Action item
Each line from the opening of the records that follow to the line with "structure Session where" needs to be written out exactly. Add nothing.

• • •

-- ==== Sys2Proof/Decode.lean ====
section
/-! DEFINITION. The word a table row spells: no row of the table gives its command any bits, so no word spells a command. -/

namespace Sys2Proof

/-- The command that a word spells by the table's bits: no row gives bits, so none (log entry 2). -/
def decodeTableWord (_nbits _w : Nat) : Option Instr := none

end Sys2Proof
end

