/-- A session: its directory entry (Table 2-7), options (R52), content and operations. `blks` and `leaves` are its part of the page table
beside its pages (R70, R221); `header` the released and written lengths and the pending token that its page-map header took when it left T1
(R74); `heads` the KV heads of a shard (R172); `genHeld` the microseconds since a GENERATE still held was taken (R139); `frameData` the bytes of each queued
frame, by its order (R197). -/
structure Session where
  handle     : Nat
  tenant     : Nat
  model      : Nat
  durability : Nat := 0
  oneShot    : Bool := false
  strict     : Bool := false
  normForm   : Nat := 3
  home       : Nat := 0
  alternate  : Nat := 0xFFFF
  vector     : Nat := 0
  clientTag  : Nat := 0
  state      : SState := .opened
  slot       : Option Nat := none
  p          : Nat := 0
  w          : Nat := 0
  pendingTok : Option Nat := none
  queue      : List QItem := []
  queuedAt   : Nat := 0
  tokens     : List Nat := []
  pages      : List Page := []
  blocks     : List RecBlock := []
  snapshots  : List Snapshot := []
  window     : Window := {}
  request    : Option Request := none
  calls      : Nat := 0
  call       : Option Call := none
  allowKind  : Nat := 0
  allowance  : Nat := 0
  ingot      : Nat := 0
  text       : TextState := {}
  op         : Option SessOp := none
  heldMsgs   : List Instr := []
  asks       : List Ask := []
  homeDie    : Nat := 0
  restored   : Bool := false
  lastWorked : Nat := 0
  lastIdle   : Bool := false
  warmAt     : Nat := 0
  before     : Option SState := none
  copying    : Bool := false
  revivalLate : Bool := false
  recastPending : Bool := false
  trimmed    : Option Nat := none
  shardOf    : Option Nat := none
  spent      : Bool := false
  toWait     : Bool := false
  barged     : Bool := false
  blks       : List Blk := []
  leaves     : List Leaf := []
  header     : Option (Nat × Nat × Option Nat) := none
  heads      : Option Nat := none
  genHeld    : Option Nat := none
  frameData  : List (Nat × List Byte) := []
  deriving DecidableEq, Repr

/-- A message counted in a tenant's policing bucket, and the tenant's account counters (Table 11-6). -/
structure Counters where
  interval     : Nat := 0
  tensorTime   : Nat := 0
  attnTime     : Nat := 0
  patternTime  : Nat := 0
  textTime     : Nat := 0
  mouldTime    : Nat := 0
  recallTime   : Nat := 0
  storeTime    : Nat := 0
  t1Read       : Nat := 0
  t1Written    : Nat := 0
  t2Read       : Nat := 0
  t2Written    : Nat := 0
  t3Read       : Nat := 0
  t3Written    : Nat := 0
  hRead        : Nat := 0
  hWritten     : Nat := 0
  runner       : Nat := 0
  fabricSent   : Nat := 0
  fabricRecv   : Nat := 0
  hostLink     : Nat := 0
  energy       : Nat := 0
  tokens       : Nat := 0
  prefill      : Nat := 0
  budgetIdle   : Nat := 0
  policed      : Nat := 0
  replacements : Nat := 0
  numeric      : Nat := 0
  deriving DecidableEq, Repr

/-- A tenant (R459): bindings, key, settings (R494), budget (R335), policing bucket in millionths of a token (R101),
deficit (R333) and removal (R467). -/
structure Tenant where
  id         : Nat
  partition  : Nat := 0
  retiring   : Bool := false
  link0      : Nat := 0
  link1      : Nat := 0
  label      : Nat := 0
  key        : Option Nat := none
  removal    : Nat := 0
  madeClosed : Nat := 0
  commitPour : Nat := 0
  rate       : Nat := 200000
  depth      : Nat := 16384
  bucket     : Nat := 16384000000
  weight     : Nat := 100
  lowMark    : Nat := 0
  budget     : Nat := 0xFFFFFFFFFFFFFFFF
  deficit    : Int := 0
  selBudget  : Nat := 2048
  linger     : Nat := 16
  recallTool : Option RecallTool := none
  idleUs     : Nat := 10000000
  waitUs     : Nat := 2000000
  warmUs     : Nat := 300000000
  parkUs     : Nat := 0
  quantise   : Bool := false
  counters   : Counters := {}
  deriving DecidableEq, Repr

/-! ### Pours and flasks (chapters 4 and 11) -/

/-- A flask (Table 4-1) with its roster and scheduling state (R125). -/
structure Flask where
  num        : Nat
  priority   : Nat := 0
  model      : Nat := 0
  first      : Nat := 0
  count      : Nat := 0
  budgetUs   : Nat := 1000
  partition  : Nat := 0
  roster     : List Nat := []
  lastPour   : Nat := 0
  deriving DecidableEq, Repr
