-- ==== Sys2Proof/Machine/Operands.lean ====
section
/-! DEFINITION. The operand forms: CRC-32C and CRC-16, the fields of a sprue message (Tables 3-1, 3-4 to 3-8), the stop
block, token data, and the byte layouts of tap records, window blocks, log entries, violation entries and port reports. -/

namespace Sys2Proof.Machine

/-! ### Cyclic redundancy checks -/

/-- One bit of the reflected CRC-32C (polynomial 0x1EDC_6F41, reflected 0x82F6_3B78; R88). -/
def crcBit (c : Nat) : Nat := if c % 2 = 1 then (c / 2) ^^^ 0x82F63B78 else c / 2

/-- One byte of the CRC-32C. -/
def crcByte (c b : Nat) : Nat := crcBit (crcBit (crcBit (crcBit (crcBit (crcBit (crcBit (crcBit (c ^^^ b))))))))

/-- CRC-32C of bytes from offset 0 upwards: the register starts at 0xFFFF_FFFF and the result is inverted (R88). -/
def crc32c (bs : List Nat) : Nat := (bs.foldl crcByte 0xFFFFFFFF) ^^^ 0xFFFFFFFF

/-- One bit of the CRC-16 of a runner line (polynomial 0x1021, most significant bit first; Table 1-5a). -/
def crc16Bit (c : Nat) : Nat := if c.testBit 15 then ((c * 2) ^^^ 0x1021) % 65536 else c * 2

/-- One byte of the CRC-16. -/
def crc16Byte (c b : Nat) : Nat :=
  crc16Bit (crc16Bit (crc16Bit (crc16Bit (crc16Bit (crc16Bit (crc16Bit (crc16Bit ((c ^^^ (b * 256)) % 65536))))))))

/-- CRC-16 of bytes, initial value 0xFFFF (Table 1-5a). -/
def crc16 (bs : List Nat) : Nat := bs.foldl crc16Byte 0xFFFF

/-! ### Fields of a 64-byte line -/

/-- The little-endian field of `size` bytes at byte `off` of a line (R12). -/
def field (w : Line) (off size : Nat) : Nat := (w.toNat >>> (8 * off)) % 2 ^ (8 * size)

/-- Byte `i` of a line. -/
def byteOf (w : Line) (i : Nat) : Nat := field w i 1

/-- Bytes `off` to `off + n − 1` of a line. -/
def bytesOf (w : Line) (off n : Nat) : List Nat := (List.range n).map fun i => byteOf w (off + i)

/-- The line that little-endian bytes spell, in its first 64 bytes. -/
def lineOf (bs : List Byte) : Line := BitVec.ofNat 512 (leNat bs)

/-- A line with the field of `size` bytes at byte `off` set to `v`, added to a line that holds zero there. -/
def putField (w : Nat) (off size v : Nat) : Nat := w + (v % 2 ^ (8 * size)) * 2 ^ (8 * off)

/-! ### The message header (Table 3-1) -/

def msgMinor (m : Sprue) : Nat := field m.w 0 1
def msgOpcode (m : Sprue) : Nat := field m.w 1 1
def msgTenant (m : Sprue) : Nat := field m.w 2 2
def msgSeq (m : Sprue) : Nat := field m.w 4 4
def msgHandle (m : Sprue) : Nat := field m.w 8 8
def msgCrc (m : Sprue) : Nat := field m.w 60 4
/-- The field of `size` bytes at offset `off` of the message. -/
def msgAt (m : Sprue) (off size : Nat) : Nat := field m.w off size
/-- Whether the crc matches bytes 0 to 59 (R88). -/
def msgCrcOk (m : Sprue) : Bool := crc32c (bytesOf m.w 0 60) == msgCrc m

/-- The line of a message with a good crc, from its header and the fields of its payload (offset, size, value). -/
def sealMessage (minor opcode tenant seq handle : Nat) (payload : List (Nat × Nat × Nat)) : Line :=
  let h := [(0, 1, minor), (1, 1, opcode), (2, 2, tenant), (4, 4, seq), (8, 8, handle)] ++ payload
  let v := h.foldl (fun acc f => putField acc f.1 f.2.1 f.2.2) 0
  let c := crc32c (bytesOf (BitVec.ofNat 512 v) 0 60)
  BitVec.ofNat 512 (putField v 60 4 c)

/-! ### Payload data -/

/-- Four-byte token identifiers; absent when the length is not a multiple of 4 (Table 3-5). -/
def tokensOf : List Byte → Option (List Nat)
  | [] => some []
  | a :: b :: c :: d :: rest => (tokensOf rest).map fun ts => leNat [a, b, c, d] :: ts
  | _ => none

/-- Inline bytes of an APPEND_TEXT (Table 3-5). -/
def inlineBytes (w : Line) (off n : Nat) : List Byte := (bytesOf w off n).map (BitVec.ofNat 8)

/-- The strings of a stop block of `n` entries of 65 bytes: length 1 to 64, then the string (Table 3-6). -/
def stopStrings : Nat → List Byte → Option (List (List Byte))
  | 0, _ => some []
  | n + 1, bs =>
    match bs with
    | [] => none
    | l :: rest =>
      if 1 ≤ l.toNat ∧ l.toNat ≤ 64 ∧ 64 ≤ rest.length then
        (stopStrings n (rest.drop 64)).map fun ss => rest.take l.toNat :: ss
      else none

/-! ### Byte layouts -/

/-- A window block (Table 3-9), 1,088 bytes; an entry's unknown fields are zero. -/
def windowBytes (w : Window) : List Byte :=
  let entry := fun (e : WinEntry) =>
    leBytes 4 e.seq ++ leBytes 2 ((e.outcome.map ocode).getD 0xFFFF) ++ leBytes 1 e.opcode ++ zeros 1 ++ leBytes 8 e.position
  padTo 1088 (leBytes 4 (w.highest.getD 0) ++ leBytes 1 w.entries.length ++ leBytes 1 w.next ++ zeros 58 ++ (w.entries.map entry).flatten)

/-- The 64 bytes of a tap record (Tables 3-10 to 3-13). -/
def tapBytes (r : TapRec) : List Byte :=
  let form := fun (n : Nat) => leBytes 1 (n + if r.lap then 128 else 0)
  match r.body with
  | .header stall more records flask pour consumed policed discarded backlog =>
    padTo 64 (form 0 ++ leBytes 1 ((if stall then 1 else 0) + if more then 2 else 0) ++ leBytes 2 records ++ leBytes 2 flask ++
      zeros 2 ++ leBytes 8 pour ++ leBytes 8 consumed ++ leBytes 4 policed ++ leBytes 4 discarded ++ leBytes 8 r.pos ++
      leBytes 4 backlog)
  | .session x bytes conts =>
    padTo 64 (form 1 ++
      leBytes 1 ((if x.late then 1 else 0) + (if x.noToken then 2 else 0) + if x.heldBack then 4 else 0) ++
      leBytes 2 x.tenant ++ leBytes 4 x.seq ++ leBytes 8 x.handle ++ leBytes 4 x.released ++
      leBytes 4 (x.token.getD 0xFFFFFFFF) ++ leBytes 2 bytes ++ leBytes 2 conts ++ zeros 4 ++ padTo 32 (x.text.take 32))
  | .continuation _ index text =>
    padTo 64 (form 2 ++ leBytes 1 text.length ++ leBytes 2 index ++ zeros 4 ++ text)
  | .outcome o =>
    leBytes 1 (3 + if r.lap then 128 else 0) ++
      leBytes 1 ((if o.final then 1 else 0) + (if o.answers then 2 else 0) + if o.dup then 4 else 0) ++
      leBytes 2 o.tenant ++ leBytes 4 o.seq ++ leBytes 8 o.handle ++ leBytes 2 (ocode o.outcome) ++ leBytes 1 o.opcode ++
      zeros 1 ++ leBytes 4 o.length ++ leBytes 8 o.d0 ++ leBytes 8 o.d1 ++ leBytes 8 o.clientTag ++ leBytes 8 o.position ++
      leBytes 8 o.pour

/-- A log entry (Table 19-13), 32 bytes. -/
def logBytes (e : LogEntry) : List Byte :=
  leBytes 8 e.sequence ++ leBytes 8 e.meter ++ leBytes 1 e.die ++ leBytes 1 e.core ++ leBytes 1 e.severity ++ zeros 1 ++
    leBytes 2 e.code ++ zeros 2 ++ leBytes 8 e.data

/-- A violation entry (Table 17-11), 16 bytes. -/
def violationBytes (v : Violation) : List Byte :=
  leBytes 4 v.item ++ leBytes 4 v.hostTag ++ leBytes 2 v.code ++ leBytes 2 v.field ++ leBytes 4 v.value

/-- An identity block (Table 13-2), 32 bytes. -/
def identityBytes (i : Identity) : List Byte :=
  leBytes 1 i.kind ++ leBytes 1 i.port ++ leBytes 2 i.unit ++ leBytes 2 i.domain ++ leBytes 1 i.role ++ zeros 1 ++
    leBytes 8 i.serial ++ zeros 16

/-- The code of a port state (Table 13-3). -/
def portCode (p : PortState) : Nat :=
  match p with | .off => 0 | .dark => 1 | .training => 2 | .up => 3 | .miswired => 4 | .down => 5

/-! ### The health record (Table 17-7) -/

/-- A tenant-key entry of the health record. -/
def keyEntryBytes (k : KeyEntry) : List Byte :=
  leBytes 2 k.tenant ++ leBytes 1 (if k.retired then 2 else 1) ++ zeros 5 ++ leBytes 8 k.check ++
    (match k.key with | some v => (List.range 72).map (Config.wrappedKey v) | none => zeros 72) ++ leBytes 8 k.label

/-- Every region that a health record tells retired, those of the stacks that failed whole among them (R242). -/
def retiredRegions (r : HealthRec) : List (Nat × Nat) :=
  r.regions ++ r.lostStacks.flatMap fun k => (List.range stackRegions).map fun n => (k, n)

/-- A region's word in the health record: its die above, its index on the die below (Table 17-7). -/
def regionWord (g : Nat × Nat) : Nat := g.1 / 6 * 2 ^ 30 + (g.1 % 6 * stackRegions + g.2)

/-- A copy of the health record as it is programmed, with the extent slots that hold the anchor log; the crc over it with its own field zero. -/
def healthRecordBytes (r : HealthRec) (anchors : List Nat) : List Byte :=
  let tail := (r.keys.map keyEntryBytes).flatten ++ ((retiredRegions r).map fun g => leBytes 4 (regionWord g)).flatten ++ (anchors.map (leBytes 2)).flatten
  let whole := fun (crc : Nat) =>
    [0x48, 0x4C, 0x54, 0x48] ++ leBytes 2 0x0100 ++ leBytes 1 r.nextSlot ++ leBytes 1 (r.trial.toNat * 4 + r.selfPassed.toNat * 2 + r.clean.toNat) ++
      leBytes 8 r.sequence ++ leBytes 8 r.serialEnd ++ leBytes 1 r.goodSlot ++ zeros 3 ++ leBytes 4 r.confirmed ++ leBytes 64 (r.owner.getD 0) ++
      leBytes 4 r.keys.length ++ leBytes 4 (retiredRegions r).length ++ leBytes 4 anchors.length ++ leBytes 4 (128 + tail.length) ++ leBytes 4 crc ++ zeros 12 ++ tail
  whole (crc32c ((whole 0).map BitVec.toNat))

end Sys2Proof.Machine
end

• • •

Completed exercise
-- ==== Sys2Proof/Decode.lean ====
section
/-! DEFINITION. The word a table row spells: no row of the table gives its command any bits, so no word spells a command. -/

namespace Sys2Proof

/-- The command that a word spells by the table's bits: no row gives bits, so none (log entry 2). -/
def decodeTableWord (_nbits _w : Nat) : Option Instr := none

end Sys2Proof
end

/-- A session: its directory entry (Table 2-7), options (R52), content and operations. `blks` and `leaves` are its part of the page table
beside its pages (R70, R221); `header` the released and written lengths and the pending token that its page-map header took when it left T1
(R74); `heads` the KV heads of a shard (R172); `genHeld` the microseconds since a GENERATE still held was taken (R139); `frameData` the bytes of each queued
frame, by its order (R197). -/
structure Session where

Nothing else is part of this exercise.